Exactly reproduce the lines from the line that has "if fl.of then none" down to the last line of the entries, inclusive.

Stored data entries:
[Start of section]
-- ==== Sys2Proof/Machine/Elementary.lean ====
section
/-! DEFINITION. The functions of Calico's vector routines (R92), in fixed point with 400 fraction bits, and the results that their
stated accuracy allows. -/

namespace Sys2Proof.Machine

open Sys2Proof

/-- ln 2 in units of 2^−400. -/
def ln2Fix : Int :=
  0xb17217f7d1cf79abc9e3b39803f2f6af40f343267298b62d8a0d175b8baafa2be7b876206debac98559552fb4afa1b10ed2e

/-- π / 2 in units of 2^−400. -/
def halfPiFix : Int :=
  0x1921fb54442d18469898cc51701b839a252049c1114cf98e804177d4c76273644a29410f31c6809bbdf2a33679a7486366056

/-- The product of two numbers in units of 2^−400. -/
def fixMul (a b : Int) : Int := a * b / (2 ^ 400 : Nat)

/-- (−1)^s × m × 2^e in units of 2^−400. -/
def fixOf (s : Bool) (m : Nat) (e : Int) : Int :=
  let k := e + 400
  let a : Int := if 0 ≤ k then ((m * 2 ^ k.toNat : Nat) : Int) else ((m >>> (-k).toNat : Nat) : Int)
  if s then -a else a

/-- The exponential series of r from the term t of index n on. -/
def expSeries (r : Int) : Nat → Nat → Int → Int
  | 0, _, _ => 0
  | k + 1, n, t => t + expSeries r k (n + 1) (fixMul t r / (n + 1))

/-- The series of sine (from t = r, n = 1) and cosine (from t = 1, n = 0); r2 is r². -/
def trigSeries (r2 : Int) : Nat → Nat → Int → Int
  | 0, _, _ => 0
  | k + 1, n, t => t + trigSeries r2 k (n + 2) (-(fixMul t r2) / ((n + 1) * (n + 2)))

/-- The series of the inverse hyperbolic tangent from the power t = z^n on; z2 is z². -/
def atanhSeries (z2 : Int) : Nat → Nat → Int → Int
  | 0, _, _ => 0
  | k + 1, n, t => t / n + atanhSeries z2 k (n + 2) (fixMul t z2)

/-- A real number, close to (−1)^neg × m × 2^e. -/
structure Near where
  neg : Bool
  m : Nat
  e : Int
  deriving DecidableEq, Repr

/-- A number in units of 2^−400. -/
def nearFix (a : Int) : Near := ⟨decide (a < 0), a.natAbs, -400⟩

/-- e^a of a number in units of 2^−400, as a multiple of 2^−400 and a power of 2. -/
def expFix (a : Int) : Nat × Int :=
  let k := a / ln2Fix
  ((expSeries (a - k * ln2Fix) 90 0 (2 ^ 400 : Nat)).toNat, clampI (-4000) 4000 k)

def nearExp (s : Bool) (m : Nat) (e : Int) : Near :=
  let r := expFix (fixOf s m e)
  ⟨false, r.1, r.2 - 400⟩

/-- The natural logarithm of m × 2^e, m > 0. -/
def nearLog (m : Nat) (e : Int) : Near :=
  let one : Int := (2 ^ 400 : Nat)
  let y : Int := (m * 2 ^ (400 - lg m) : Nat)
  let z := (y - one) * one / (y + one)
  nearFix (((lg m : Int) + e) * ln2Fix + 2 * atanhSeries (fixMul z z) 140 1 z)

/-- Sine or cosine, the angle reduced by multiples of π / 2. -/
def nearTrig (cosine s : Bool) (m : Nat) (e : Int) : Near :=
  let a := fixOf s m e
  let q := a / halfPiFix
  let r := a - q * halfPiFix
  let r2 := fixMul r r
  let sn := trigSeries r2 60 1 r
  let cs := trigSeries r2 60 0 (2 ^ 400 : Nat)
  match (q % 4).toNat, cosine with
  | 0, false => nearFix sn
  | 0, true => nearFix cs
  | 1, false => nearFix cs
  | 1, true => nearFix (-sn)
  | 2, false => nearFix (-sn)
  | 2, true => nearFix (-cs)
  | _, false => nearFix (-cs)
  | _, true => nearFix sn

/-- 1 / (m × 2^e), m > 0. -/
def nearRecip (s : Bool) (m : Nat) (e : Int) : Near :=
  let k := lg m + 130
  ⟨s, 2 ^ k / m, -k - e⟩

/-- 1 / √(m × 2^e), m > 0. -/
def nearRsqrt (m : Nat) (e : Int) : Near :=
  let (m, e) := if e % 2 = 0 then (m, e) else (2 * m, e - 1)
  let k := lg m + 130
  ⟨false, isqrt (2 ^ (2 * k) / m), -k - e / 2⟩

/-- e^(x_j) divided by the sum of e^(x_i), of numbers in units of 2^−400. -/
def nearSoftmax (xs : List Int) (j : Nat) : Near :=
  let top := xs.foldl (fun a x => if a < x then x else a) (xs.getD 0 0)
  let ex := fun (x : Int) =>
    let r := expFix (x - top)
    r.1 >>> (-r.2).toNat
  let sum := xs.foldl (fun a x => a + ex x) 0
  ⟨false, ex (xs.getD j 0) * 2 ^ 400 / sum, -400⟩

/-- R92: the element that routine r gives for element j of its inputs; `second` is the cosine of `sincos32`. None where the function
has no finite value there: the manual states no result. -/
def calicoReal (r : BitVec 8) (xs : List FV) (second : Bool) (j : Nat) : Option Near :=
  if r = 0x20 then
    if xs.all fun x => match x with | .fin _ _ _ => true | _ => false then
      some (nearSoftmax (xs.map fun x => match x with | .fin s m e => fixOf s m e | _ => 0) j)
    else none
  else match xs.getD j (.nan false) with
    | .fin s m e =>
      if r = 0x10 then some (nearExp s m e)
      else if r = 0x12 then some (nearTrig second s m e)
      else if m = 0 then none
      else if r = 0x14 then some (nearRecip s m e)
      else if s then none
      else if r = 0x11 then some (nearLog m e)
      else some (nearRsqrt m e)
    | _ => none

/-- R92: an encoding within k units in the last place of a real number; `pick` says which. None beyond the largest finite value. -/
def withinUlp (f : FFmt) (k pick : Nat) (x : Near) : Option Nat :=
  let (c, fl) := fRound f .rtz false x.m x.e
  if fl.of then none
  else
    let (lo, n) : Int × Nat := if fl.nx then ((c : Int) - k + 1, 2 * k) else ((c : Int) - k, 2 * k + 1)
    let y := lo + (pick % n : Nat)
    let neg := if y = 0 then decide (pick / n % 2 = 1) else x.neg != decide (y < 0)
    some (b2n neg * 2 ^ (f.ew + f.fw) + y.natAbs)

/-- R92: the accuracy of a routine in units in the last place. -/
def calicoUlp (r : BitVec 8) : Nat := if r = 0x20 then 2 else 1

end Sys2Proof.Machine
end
[End of section]
#### [Answer area]
  if fl.of then none
  else
    let (lo, n) : Int × Nat := if fl.nx then ((c : Int) - k + 1, 2 * k) else ((c : Int) - k, 2 * k + 1)
    let y := lo + (pick % n : Nat)
    let neg := if y = 0 then decide (pick / n % 2 = 1) else x.neg != decide (y < 0)
    some (b2n neg * 2 ^ (f.ew + f.fw) + y.natAbs)

/-- R92: the accuracy of a routine in units in the last place. -/
def calicoUlp (r : BitVec 8) : Nat := if r = 0x20 then 2 else 1

end Sys2Proof.Machine
end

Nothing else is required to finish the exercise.